═════ Data to use ═════
/-- HOLDUP_CHARGED (R424): the bank has reached its charge, and is calibrated again. -/
def execHoldupCharged (energy bankMv : Nat) (s : State) : Host.Outcome State Fault Refusal :=
  act s fun s =>
    if s.power.state = .starting then
      bankCheck { s with power := { s.power with
        bankMv := bankMv, waitBank := s.power.waitBank.map fun x => { x with energy := energy, bankMv := bankMv } } }
    else s

/-- FIRMWARE_WRITE (R513): in NO_FIRMWARE a signed Kelgor image is written, into slot A, where its region holds it. Log 137 (DEDUCED). -/
def execFirmwareWrite (svn : Nat) (img : List Byte) (sigOk : Bool) (s : State) : Host.Outcome State Fault Refusal :=
  act s fun s =>
    if s.power.state = .starting ∧ reg s .sysBootError = 1 ∧ sigOk ∧ img.length ≤ 8388608 then
      { s with nv := { s.nv with fwA := some { svn := svn % 2 ^ 32, image := img } } }
    else s

/-! ### Pins (R539, R542) -/

/-- The module applies the terminations of a port: it is powered in a state that serves the port, whose PERST is deasserted. -/
def portTerminated (s : State) (p : PortId) : Bool :=
  s.power.inserted && !perst s p && decide (s.power.state ∈ [.starting, .running, .quiesced])

/-- A port's reference-clock input is terminated on the module; else it presents at least 10 kΩ to ground (R539). -/
def refclkTerminated (s : State) (p : PortId) : Bool := portTerminated s p

/-- The receive pairs of a port are terminated, so that the host detects them (R542). -/
def rxTerminated (s : State) (p : PortId) : Bool := portTerminated s p

/-- The transmit pairs of a port (R542): electrical idle before link training, then driven by the link's state; else off. -/
def txPairs (s : State) (p : PortId) : TxPairs :=
  if !s.power.inserted then .apart
  else if !portTerminated s p then (if s.power.state = .starting ∧ !perst s p then .idle else .off)
  else if regGet s .cxlPortStatusLink (portNo p) = 0 then .idle
  else .driven

/-- PRSNT_N reads low at the host: it is strapped to ground on the module (R542). -/
def presentLow (s : State) : Bool := s.power.inserted

/-- JTAG_TDO is driven per TAP (R540, R542); elsewhere it has high impedance. -/
def tdoDriven (s : State) : Bool := tapServes s

/-! ### Warm resets (R508, R509) -/

/-- Set the level of a PERST input. -/
def setPerst (s : State) (p : PortId) (asserted : Bool) : State :=
  match p with
  | .a => { s with power := { s.power with perstA := asserted } }
  | .b => { s with power := { s.power with perstB := asserted } }

/-- The functions of a port return to their reset state: HDM decoder, MSI-X table, SPDM sessions, IDE streams (R508). -/
def resetFunctions (s : State) (p : PortId) : State :=
  let home := fun h => regGet s .cxlHostMapPort h == portNo p
  { s with
    cxl := { s.cxl with
      hdm := s.cxl.hdm.filter fun e => !home e.1, ide := s.cxl.ide.filter fun e => e.1 != portNo p
      ideKeys := s.cxl.ideKeys.filter fun e => e.1 != portNo p }
    ledg := { s.ledg with
      msix := s.ledg.msix.filter fun e => e.1.1 != portNo p, pendingVec := s.ledg.pendingVec.filter fun e => e.1 != portNo p }
    sec := { s.sec with spdm := s.sec.spdm.filter fun c => c.ch != portPath p } }

/-- PORT_WARM_RESET (R508): PERST of a port is asserted while the other port is not in reset; a device that is starting goes on, one that
is not powered, or that has failed, ignores it. -/
def execPortWarmReset (p : PortId) (s : State) : Host.Outcome State Fault Refusal :=
  act s fun s =>
    if s.power.perstA || s.power.perstB then s
    else
      let t := setPerst s p true
      if running s || s.power.state == .quiesced then resetFunctions (portFails t (portNo p)) p else t

/-- PERST_DEASSERT (R508): the link of the port trains. -/
def execPerstDeassert (p : PortId) (s : State) : Host.Outcome State Fault Refusal :=
  act s fun s =>
    if !perst s p then s
    else
      let t := setPerst s p false
      if powered s && !inFailed s && decide (3 ≤ reg s .sysBootStage) then regSet t .cxlPortStatusLink (portNo p) 1 else t

/-- Fields that hardware changes and that a device warm reset leaves alone: they report what R509 keeps, or what no reset touches. -/
def warmReports : List Fld :=
  [.sysStatusReady, .sysBootStage, .sysBootError, .sysLockSeal, .sysMapEpochCurrent, .clkPllStatusSwitches, .clkPllStatusLockA,
   .clkPllStatusLockB, .clkPllStatusActive, .panMdlStatusError, .txtVocStatusError, .secNonceNonce, .secDebugNonceNonce, .durHoldupEnergy,
   .durHoldupFailed, .durBuddyState, .fltStatusFailed]

/-- RW and RWL fields that a device warm reset keeps: hosts, address and peer maps, the origin, T3 ranges (R509). -/
def warmMaps : List Fld :=
  [.sysOriginId, .cxlHostMapValid, .cxlHostMapPairValid, .cxlHostMapPair, .cxlHostMapHome, .cxlHostMapPort, .cxlHostMapPbrId,
   .cxlAmapValid, .cxlAmapStream, .cxlAmapAnySlot, .cxlAmapKind, .cxlAmapPort, .cxlAmapSize, .cxlAmapSlot, .cxlAmapBase,
   .cxlPeerMapAperture, .cxlPeerMapValid, .cxlPeerMapStream, .cxlPeerMapPort, .cxlPeerMapPbrId, .cxlPeerMapOrigin,
   .stoT3BaseBase, .stoT3SizeSize, .stoT3CtrlPort, .stoT3CtrlCompute, .stoT3CtrlValid, .stoT3StatusState]

/-- A field keeps its value through a device warm reset. -/
def warmKept (f : Fld) : Bool :=
  (fldSpec f).kept || decide (f ∈ warmReports) || decide (f ∈ warmMaps) ||
    match (fldSpec f).acc with
    | .ro => true
    | .rws => true
    | .ros => true
    | _ => false

/-- The fields after a device warm reset: kept ones as they are, other RW and RWL fields as at the latest start (R509).
Log 141 (DEDUCED). -/
def warmFields (s : State) : State :=
  { s with regs := {
      cells := (s.regs.cells.filter fun c => warmKept c.1.1) ++ s.regs.applied.filter fun c => !warmKept c.1.1
      applied := s.regs.applied, latch := [], staged := [], sample := [] } }

/-- Work queued, held or in flight is discarded without completions; a SESSION_CLOSE in progress runs to its end (R509). -/
def dropAllWork (s : State) : State :=
  let closing := (s.subjects.filter fun x => x.state == 4).map (·.handle)
  let ws := s.work.filter fun w => w.hdr.opcode != 0x09
  let s := ws.foldl abandon { s with work := s.work.map fun w => { w with place := .ended } }
  let s := { s with work := [] }
  (s.subjects.filter fun x => decide (x.handle ∈ closing)).foldl closeSubject s

/-- The effects of a device warm reset (R509): the device serves again, and a clean seal is withdrawn (R518). -/
def warmReset (s : State) : State :=
  let s := s.cxl.waiting.foldl refuseAccess { s with cxl := { s.cxl with waiting := [] } }
  let s := dropAllWork s
  let z := State.resetOf s.model
  let o := buddy s
  let s := warmFields (resetFunctions (resetFunctions s .a) .b)
  let s := { s with
    power := { s.power with state := .running, quiescing := false, warmPending := false }
    nv := { s.nv with sealed := none }
    ledg := z.ledg
    cxl := { s.cxl with te := [], policy := z.cxl.policy, snoop := [], biPending := [] }
    units := { s.units with steps := [], slots := [], switching := [], saved := [], expired := [] }
    moving := { s.moving with items := [] }
    own := { s.own with claims := [] }
    adm := { s.adm with planners := [], enrolled := 0, dispatched := [] }
    obs := { s.obs with arms := [] } }
  let s := setReg s .sysStatusStartKind 2
  drainCheck (if buddy s = o then s else nameBuddy s (buddy s))

/-- DEVICE_WARM_RESET (R509): both PERST inputs are asserted. A quiesce in progress runs to its seal first (R527); a start goes on. -/
def execDeviceWarmReset (s : State) : Host.Outcome State Fault Refusal :=
  act s fun s =>
    if s.power.perstA && s.power.perstB then s
    else
      let s := setPerst (setPerst s .a true) .b true
      if running s && s.power.quiescing then { s with power := { s.power with warmPending := true } }
      else if running s || s.power.state == .quiesced then warmReset s
      else s

/-! ### A quiesced stop (R518) -/

/-- The ledgers in a state, of those whose registers have been written. -/
def ledgersIn (s : State) (st : Nat) : List Nat :=
  (s.regs.cells.filterMap fun c => if c.1.1 = .ldgStatusState ∧ c.2 = st then some c.1.2 else none)

/-- No work is left: DRAINING ledgers are DISABLED (R318), and the store is written back and sealed CLEAN (R518 steps 3 to 5), but for one that
takes no writes (R417); a device warm reset that met the quiesce follows. Log 190 (DEDUCED). -/
def quiesceEnd (s : State) : State :=
  let s := (ledgersIn s 2).foldl disableLedger s
  let good := reg s .durFlashState != 3
  let s := if good then flushDurable s else s
  let s := setReg { s with
    nv := { s.nv with sealed := if good then some true else none, probed := s.nv.probed || good }, dur := { s.dur with writing := [] }
    power := { s.power with state := .quiesced, quiescing := false } } .sysStatusQuiesced 1
  if s.power.warmPending then warmReset s else s

/-- A quiesce whose work has all completed goes on to its seal. -/
def quiesceCheck (s : State) : State := if s.power.quiescing ∧ s.work.isEmpty then quiesceEnd s else s

/-- QUIESCE (R518): a write of `SYS_CTRL.QUIESCE`; every ACTIVE ledger becomes DRAINING. -/
def execQuiesce (_path : Path) (s : State) : Host.Outcome State Fault Refusal :=
  act s <| whenRunning fun s =>
    if s.power.quiescing then s
    else
      let s := (ledgersIn s 1).foldl drainLedger s
      quiesceCheck { s with power := { s.power with quiescing := true } }

/-- QUIESCE_TIMEOUT (R518): the work that remains completes DISCARDED. -/
def execQuiesceTimeout (s : State) : Host.Outcome State Fault Refusal :=
  act s <| whenRunning fun s =>
    if s.power.quiescing then
      let s := (s.work.filter unfinished).foldl (fun s w => fail (dropSteps s w.id) w.id stDiscarded) s
      quiesceCheck (drainCheck s)
    else s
═════
## Work required
Could you set down, exactly as written, the lines above between the one holding "warm reset. -/" and the one holding "s with regs", inclusive, and nothing more?

## Answer space
/-- A field keeps its value through a device warm reset. -/
def warmKept (f : Fld) : Bool :=
  (fldSpec f).kept || decide (f ∈ warmReports) || decide (f ∈ warmMaps) ||
    match (fldSpec f).acc with
    | .ro => true
    | .rws => true
    | .ros => true
    | _ => false

/-- The fields after a device warm reset: kept ones as they are, other RW and RWL fields as at the latest start (R509).
Log 141 (DEDUCED). -/
def warmFields (s : State) : State :=
  { s with regs := {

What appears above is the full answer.